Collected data
§
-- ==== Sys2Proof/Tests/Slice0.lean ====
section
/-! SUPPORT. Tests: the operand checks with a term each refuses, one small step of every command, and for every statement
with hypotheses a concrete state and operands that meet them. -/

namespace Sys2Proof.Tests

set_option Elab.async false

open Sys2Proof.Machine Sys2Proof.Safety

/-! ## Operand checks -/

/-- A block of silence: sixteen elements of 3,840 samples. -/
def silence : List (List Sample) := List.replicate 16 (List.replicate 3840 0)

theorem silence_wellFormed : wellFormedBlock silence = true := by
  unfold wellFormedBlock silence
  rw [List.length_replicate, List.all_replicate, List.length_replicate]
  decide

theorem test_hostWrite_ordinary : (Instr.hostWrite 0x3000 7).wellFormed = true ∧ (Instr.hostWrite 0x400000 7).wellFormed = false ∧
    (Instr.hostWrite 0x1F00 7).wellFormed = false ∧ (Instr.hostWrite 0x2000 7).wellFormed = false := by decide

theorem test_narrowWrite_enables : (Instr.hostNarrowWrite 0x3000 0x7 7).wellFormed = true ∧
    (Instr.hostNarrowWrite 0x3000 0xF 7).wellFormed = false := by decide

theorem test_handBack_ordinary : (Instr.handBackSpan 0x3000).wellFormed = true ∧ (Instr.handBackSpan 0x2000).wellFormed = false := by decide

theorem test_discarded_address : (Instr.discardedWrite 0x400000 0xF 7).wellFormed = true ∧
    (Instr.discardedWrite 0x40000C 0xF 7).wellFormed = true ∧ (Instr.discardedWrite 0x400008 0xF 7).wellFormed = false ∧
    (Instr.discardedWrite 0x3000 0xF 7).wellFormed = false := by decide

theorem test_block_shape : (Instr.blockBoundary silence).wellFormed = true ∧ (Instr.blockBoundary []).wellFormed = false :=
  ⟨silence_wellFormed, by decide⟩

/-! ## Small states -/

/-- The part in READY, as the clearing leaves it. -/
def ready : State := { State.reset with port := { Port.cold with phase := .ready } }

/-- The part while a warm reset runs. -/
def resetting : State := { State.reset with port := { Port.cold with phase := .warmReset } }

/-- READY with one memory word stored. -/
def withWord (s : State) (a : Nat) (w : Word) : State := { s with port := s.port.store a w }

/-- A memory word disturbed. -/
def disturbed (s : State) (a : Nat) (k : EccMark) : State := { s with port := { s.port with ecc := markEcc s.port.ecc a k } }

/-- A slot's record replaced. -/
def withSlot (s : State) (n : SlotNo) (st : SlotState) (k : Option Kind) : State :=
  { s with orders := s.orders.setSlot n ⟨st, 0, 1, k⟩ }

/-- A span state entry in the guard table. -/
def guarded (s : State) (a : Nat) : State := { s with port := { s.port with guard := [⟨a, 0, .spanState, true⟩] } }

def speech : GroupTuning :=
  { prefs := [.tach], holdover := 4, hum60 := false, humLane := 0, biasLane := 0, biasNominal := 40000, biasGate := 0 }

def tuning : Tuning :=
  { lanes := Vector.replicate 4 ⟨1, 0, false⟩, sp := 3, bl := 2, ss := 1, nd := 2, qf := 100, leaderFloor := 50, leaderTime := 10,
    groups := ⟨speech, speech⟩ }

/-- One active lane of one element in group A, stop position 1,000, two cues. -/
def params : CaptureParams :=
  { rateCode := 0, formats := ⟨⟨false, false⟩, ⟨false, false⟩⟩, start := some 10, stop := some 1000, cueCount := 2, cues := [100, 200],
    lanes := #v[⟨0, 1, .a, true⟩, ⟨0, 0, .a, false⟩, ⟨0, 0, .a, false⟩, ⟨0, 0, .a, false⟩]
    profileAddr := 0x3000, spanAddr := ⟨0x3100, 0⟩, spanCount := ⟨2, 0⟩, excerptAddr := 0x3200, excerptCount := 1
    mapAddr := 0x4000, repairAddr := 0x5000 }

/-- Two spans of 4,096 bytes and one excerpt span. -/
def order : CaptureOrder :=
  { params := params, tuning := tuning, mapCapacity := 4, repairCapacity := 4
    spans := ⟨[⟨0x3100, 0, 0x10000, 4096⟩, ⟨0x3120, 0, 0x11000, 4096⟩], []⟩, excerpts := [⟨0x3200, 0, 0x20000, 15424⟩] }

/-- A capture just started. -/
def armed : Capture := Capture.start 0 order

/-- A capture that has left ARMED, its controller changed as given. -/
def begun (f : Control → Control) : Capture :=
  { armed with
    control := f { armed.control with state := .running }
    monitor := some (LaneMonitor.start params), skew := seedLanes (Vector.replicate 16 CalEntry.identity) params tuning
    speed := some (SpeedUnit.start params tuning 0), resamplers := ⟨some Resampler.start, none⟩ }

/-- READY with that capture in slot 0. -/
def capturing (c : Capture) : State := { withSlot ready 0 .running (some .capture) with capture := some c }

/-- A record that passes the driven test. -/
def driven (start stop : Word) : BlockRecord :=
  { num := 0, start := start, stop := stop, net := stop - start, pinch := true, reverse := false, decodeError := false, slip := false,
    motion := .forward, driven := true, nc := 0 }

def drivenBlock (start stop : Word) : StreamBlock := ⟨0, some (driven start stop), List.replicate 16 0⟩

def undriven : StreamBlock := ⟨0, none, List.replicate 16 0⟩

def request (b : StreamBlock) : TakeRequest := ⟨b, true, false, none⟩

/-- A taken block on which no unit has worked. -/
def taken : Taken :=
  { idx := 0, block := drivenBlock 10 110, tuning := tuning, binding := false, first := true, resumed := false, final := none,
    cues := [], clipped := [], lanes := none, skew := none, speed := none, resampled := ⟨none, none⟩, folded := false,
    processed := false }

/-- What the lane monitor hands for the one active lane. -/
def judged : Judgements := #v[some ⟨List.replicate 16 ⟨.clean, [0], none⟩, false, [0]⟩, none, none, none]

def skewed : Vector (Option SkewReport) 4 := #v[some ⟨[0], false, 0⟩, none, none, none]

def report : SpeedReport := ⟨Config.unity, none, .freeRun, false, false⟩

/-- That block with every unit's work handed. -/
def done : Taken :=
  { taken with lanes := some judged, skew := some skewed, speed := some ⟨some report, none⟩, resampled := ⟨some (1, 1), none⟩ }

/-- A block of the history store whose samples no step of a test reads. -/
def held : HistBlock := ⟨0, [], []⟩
§
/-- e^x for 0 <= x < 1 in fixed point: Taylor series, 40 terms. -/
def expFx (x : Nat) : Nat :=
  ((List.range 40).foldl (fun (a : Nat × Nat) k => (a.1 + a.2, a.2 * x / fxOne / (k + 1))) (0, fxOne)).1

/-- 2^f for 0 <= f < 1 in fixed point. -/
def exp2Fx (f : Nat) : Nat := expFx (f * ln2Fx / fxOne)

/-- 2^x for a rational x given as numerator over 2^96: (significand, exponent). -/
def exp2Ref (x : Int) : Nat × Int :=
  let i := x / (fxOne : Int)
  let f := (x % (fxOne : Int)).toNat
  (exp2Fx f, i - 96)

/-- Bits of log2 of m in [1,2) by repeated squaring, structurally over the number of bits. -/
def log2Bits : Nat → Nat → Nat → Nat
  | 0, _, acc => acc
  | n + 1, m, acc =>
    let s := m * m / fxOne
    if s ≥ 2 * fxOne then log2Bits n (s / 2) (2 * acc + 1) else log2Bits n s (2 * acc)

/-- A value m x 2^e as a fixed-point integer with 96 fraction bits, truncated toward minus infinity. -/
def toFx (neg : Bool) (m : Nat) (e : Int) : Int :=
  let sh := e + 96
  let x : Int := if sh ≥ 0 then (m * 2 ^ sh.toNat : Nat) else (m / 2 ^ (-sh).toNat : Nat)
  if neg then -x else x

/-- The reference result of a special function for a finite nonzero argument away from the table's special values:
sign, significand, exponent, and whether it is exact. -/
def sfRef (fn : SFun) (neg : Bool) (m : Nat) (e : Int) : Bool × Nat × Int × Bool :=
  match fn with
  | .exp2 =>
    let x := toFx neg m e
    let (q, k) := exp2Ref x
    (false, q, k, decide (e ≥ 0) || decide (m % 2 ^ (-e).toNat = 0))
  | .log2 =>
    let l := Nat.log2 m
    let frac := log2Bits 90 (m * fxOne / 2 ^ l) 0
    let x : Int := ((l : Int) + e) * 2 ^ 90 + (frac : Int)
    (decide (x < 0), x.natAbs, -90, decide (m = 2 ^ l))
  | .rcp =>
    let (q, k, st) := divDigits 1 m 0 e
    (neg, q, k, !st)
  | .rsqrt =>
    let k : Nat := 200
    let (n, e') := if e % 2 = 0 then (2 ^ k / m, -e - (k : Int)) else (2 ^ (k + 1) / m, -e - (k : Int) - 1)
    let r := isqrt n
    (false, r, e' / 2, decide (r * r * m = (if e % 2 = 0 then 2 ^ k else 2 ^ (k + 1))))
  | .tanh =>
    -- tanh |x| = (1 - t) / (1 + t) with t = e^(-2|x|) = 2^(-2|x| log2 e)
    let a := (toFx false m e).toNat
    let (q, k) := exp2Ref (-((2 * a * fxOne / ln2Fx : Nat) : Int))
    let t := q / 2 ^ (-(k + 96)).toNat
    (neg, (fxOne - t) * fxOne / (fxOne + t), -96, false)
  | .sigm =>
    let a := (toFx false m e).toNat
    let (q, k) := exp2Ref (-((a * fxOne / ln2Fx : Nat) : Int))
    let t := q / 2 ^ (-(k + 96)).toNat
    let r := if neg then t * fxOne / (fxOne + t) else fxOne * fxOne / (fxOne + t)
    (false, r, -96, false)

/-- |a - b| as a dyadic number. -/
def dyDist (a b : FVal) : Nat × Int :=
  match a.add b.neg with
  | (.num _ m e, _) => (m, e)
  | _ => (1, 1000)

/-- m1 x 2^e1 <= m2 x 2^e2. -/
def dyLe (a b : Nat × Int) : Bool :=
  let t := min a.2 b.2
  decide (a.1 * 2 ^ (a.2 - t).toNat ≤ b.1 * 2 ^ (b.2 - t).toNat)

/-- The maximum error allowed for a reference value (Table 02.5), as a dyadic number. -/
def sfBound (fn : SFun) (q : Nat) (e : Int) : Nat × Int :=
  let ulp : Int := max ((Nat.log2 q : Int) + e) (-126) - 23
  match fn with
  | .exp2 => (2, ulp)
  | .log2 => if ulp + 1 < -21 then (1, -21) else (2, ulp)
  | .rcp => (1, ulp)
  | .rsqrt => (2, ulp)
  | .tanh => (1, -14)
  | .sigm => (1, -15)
§
Try it
Copy the entries above exactly, but only from the line holding "word stored. -/" through the line holding "def speech : GroupTuning", both included.

Reply to the exercise
/-- READY with one memory word stored. -/
def withWord (s : State) (a : Nat) (w : Word) : State := { s with port := s.port.store a w }

/-- A memory word disturbed. -/
def disturbed (s : State) (a : Nat) (k : EccMark) : State := { s with port := { s.port with ecc := markEcc s.port.ecc a k } }

/-- A slot's record replaced. -/
def withSlot (s : State) (n : SlotNo) (st : SlotState) (k : Option Kind) : State :=
  { s with orders := s.orders.setSlot n ⟨st, 0, 1, k⟩ }

/-- A span state entry in the guard table. -/
def guarded (s : State) (a : Nat) : State := { s with port := { s.port with guard := [⟨a, 0, .spanState, true⟩] } }

def speech : GroupTuning :=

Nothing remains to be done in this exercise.